Problem requirements:
Run through the records and, wherever a line holds the word "waits", return that line.

Data for the task:
-- ==== Sys2Proof/Machine/Silo.lean ====
section
/-! DEFINITION. Launch admission: requests and the gate at the Posts, decisions in the slices, credit and the pool in
the hub (07_launch_admission.md). -/
namespace Sys2Proof.Machine
open Sys2Proof

/-! ## Requests at a Post (R305, R312, R328) -/

/-- The Post sends requests upward (R305, R361, R737).
Marks: DEDUCED, log entry 110. -/
def Block.canTake (s : Block) (t : Nat) : Bool :=
  let p := s.post t
  p.runs && p.cal != .running && decide (p.reqs.length < 2) && s.flag (F.POST_LANTERN_CAL_cal_valid t) &&
    s.bankValid t (s.flag (F.POST_STATUS_bank_active t))

/-- The flit of a request (Table 07-1). -/
def Req.flit (r : Req) (kind t : Nat) : UpFlit := ⟨kind, t, r.ctx, r.tag, r.cls, r.lead⟩

/-- The first request that waits on P1 is taken, when it can be. -/
def Block.takeReq (s : Block) (t : Nat) : Block :=
  match s.canTake t, (s.post t).pres with
  | true, r :: rest =>
    let s := s.setPost t { s.post t with pres := rest, reqs := (s.post t).reqs ++ [{ r with age := 0, resends := 0 }] }
    s.sendUp (r.flit 1 t)
  | _, _ => s

/-- Take what P1 holds, up to two requests.
Marks: DEDUCED, log entry 110. -/
def Block.pumpReqs (s : Block) (t : Nat) : Block := (s.takeReq t).takeReq t

/-- The command processor presents a request (R305). -/
def execTpRequest (tile : Tile) (ctx : Ctx) (tag : Half) (cls : Fin 4096) (lead : Fin 64) (now : Ft) (s : State) :
    Host.Outcome State Fault Refusal :=
  s.on fun s =>
    let s := s.advance now
    let t := tile.val
    let p := s.post t
    (s.setPost t { p with pres := p.pres ++ [⟨tag.toNat, ctx.val, cls.val, lead.val, 0, 0, none⟩] }).pumpReqs t

/-- Replace the outstanding request with a tag. -/
def Block.mapReq (s : Block) (t tag : Nat) (f : Req → Req) : Block :=
  let p := s.post t
  s.setPost t { p with reqs := p.reqs.map fun r => if r.tag == tag then f r else r }

/-- An outstanding request ends. -/
def Block.endReq (s : Block) (t tag : Nat) : Block :=
  let p := s.post t
  s.setPost t { p with reqs := p.reqs.filter (·.tag != tag) }

/-- The retry delay of a wait has passed (R328). -/
def execRequestRetry (tile : Tile) (tag : Half) (s : State) : Host.Outcome State Fault Refusal :=
  s.on fun s =>
    let t := tile.val
    match (s.post t).runs, (s.post t).reqs.find? fun r => r.tag == tag.toNat && r.retry == some 0 with
    | true, some r =>
      (s.mapReq t r.tag fun r => { r with age := 0, resends := 0, retry := none }).sendUp (r.flit 1 t)
    | _, _ => s

/-- 64 windows without a reply: resent three times, then refused with LOST (R312). -/
def execRequestResend (tile : Tile) (tag : Half) (s : State) : Host.Outcome State Fault Refusal :=
  s.on fun s =>
    let t := tile.val
    match (s.post t).runs, (s.post t).reqs.find? fun r => r.tag == tag.toNat && r.retry.isNone && decide (64 ≤ r.age) with
    | true, some r =>
      if r.resends < 3 then
        (s.mapReq t r.tag fun r => { r with age := 0, resends := r.resends + 1 }).sendUp (r.flit 1 t)
      else (((s.endReq t r.tag).tpResp t 3 r.tag).postFault t 9 5).pumpReqs t
    | _, _ => s

/-- The command processor withdraws a request: a cancel goes up while its gate has not been released (R310).
Marks: DEDUCED, log entry 49. -/
def execRequestWithdraw (tile : Tile) (tag : Half) (now : Ft) (s : State) : Host.Outcome State Fault Refusal :=
  s.on fun s =>
    let s := s.advance now
    let t := tile.val
    let tg := tag.toNat
    let p := s.post t
    match p.runs, p.reqs.find? (·.tag == tg), p.grants.find? (fun g => g.tag == tg && !g.released && !g.void) with
    | true, some r, _ => ((s.endReq t tg).sendUp (r.flit 2 t)).pumpReqs t
    | true, none, some g =>
      let l := p.grants.map fun (x : PGrant) => if x == g then { x with void := true } else x
      (s.setPost t { p with grants := l }).sendUp ⟨2, t, g.ctx, tg, g.cls, 0⟩
    | _, _, _ => s.setPost t { p with pres := p.pres.filter (·.tag != tg) }

/-! ## The gate (R308, R309) -/

/-- A granted window has begun. -/
def execGateRelease (tile : Tile) (now : Ft) (s : State) : Host.Outcome State Fault Refusal :=
  s.on fun s =>
    let s := s.advance now
    let t := tile.val
    let p := s.post t
    s.when (p.runs && p.cal != .running) fun s =>
      let w := s.window
      let l := p.grants.map fun (g : PGrant) =>
        if !g.void && decide (g.win ≤ w) && decide (w < g.win + 3) then { g with released := true } else g
      (s.setPost t { p with grants := l }).showGate t

/-- A grant lapses at the Post: reported, and an idle notice sent while the tile runs no command.
Marks: DEDUCED, log entry 49. -/
def Block.lapse (s : Block) (t tag ctx : Nat) (void : Bool) : Block :=
  let s := if void then s else s.tpResp t 4 tag
  if (s.post t).running = 0 then s.idleNotice t ctx else s

/-- The third window of a grant has ended unused. -/
def execGrantLapse (tile : Tile) (now : Ft) (s : State) : Host.Outcome State Fault Refusal :=
  s.on fun s =>
    let s := s.advance now
    let t := tile.val
    let p := s.post t
    match p.runs, p.grants.find? fun g => decide (g.win + 3 ≤ s.window) with
    | true, some g =>
      ((s.setPost t { p with grants := p.grants.filter (· != g) }).lapse t g.tag g.ctx g.void).showGate t
    | _, _ => s

/-! ## Replies at a Post (R307, R309, R326) -/

/-- Take the oldest reply on its way to a tile; its flit crosses the chain on PN0 (R307). -/
def Block.popReply (s : Block) (t : Nat) : Option (Reply × Block) :=
  let x := s.slice (dieOfTile t)
  match x.replies.find? (·.tile == t) with
  | some r => ((s.setSlice (dieOfTile t) { x with replies := x.replies.erase r }).postDownFlit t 0 r.flit.1 r.flit.2).map
      fun s => (r, s)
  | none => none

/-- The window a reply names, expanded against the Post's own (R309). -/
def expandWin (cur low : Nat) : Nat := cur + 80 - (cur + 80 + 256 - low % 256) % 256

/-- A grant reaches the Post. -/
def execGrant (tile : Tile) (now : Ft) (s : State) : Host.Outcome State Fault Refusal :=
  s.on fun s =>
    let s := s.advance now
    let t := tile.val
    match (s.post t).runs, s.popReply t with
    | true, some (.grant _ tag ctx win _ _ dflt, s') =>
      let w := expandWin s.window win
      let req := (s.post t).reqs.find? (·.tag == tag)
      let s := s'.endReq t tag
      let void := req.isNone
      if w + 3 ≤ s.window then (s.lapse t tag ctx void).pumpReqs t
      else
        let p := s.post t
        let cls := match req with | some r => r.cls | none => 0
        (s.setPost t { p with grants := p.grants ++ [⟨tag, ctx, cls, w, dflt, false, void⟩] }).pumpReqs t
    | _, _ => s

/-- A wait reaches the Post: the request stays outstanding and its delay begins (R328). -/
def execWait (tile : Tile) (now : Ft) (s : State) : Host.Outcome State Fault Refusal :=
  s.on fun s =>
    let s := s.advance now
    let t := tile.val
    match (s.post t).runs, s.popReply t with
    | true, some (.wait _ tag _ _ retry, s') => s'.mapReq t tag fun r => { r with age := 0, retry := some retry }
    | _, _ => s

/-- A revoke that comes before the window's first edge holds the gate; a later one changes nothing (R326). -/
def execRevoke (tile : Tile) (now : Ft) (s : State) : Host.Outcome State Fault Refusal :=
  s.on fun s =>
    let s := s.advance now
    let t := tile.val
    match (s.post t).runs, s.popReply t with
    | true, some (.revoke _ tag _ win, s') =>
      let p := s'.post t
      match p.grants.find? fun g => g.tag == tag && !g.released && g.win % 256 == win % 256 && decide (s.now < g.win * 32) with
      | some g =>
        let s := s'.setPost t { p with grants := p.grants.filter (· != g) }
        if g.void then s else s.tpResp t 5 tag
      | none => s'
    | _, _ => s

/-- A refusal ends the request and is reported (R313). -/
def execRefuse (tile : Tile) (now : Ft) (s : State) : Host.Outcome State Fault Refusal :=
  s.on fun s =>
    let s := s.advance now
    let t := tile.val
    match (s.post t).runs, s.popReply t with
    | true, some (.refuse _ tag _ reason, s') =>
      if (s'.post t).reqs.any (·.tag == tag) then ((s'.endReq t tag).tpResp t reason tag).pumpReqs t else s'
    | _, _ => s

/-! ## The slice (R306, R310-R313, R320-R322) -/

/-- Take the oldest flit of a chain port, when it is tile `t`'s and of a kind (R320). -/
def Block.popUp (s : Block) (t kind : Nat) : Option (UpFlit × Block) :=
  let n := domOfTile t
  let c := s.chain n
  match c.up with
  | (f, _) :: rest => if f.tile = t ∧ f.kind = kind then some (f, s.setChain n { c with up := rest }) else none
  | [] => none

/-- A lower-numbered chain of the die is first: its oldest flit asks for the same context and came in the same engines
cycle (R320).
Marks: DEDUCED, log entry 122. -/
def Block.lowerFirst (s : Block) (n : Nat) : Bool :=
  match (s.chain n).up with
  | (f, at_) :: _ => f.kind == 1 && (List.range (n % 16)).any fun k =>
      match (s.chain (n / 16 * 16 + k)).up with
      | (g, b) :: _ => g.kind == 1 && g.ctx == f.ctx && b == at_
      | [] => false
  | [] => false

/-- A ramp fits at a window under a cap (R322). -/
def SiloDom.fits (x : SiloDom) (w lim : Nat) (st : List Nat) : Bool :=
  st.zipIdx.all fun p => decide (x.booked (w + p.2) + p.1 ≤ lim)

/-- An overstepping ramp fits into an empty stretch (R322). -/
def SiloDom.fitsEmpty (x : SiloDom) (w lim : Nat) (st : List Nat) : Bool :=
  (st.any fun v => decide (lim < v)) && (List.range 8).all fun j => x.booked (w + j) == 0

/-- Windows to the next epoch boundary. -/
def toEpoch (w : Nat) : Nat := 512 - w % 512

/-- A wait is answered and counted (R328, Table 07-12, Table 16-4). -/
def Block.sendWait (s : Block) (t tag ctx reason retry : Nat) : Block :=
  let s := (s.reply (dieOfTile t) (.wait t tag ctx reason retry)).waitNoted t tag ctx reason
  { s with silo := { s.silo with waits := s.silo.waits.set ctx (s.silo.waits.getD ctx 0 + 1) } }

Solution for this problem:
/-- The first request that waits on P1 is taken, when it can be. -/
  { s with silo := { s.silo with waits := s.silo.waits.set ctx (s.silo.waits.getD ctx 0 + 1) } }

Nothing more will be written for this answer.